Search the entries for the word "from" and pull out each line that has it.
[Working data — start]
-- ==== Sys2Proof/Certificates/Slice0/Obligations.lean ====
section
/-!
DEFINITION. The statements for the provers, from the numbered rules of spec/. A result statement gives the next state an
instruction answers, its frame (`UnchangedExcept`, `RegsUnchangedExcept`: everything not named is unchanged), and, where
its rule gives the encoding, the word it is decoded from. `exec` runs after the fetch advance, so `s.pc` is `pc0 + 2`
there. A clause that rests on a decision of the spec's own (92_eei_decisions.md) says so in its docstring, with its log
entry.
-/
open Sys2Proof Sys2Proof.Machine

/-! ### Encoding and decoding -/

/-- 30_encoding.md sections 1 to 3: every well-formed instruction decodes from its own word, and from its own two bytes
at the front of any stream. That an UNKNOWN keeps its word is the model's reading (DEDUCED, log 39); that 5xyN and 9xyN are UNKNOWN
is the spec's decision D5 (log 9). -/
def Obligations.DecodeEncodeRoundTrip : Prop :=
  ∀ (instr : Instr) (rest : List Byte), instr.wellFormed = true →
    decodeWord (encode instr) = instr ∧ decode (encodeBytes instr ++ rest) = .ok (instr, rest)

/-- No bit of a word is lost by decoding it, so different words are different instructions. For a recognised word this is
30_encoding.md section 3. For an UNKNOWN word, where the procedure there returns one UNKNOWN without its word, it rests on
the model's own reading that `Instr.unknown` keeps the word (DEDUCED, log 39), and for 5xyN and 9xyN also on the spec's decision D5
(log 9). -/
def Obligations.EncodeDecodeRoundTrip : Prop := ∀ w : Word, encode (decodeWord w) = w

/-- 30_encoding.md section 4: a word is UNKNOWN exactly when no row of the opcode table covers it. Classes 5 and 9 are
strict by the spec's decision D5 (log 9). That the UNKNOWN keeps its word is the model's reading (DEDUCED, log
39). -/
def Obligations.UnknownExactlyOutsideTheTable : Prop :=
  ∀ w : Word, decodeWord w = .unknown w ↔ recognised w = false

/-- Words whose meaning the spec's examples write out, one or more of every family (41_flow.md to 45_keys_timers.md); and
0x0000, which 40_cycle_driver.md section 1 and 30_encoding.md sections 3 and 4 say is UNKNOWN (that it keeps its word is the
model's reading, DEDUCED, log 39). -/
def Obligations.ExampleWordsDecode : Prop :=
  decodeWord 0x00E0 = .cls ∧ decodeWord 0x00EE = .ret ∧ decodeWord 0x1234 = .jp 0x234 ∧
  decodeWord 0x3210 = .seImm 2 0x10 ∧ decodeWord 0x5120 = .seReg 1 2 ∧ decodeWord 0x6005 = .ldImm 0 5 ∧
  decodeWord 0x8014 = .addReg 0 1 ∧ decodeWord 0x840E = .shl 4 0 ∧ decodeWord 0xA300 = .ldI 0x300 ∧
  decodeWord 0xD011 = .drw 0 1 1 ∧ decodeWord 0xE3A1 = .sknp 3 ∧ decodeWord 0xF00A = .ldVxK 0 ∧
  decodeWord 0xF265 = .ldVxMem 2 ∧ decodeWord 0x0000 = .unknown 0x0000

/-! ### The cycle -/

/-- 40_cycle_driver.md sections 1 and 2: a cycle that is not Running changes nothing and reports NoStep. The spec's
decisions D12 (log 14) and, for the result, D24 (log 25). -/
def Obligations.CycleIdleUnlessRunning : Prop :=
  ∀ s : State, s.mode ≠ .running → step s = .next s ∧ cycleResult s = .next .noStep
[Working data — finish]
__Output below__
DEFINITION. The statements for the provers, from the numbered rules of spec/. A result statement gives the next state an
its rule gives the encoding, the word it is decoded from. `exec` runs after the fetch advance, so `s.pc` is `pc0 + 2`
/-- 30_encoding.md sections 1 to 3: every well-formed instruction decodes from its own word, and from its own two bytes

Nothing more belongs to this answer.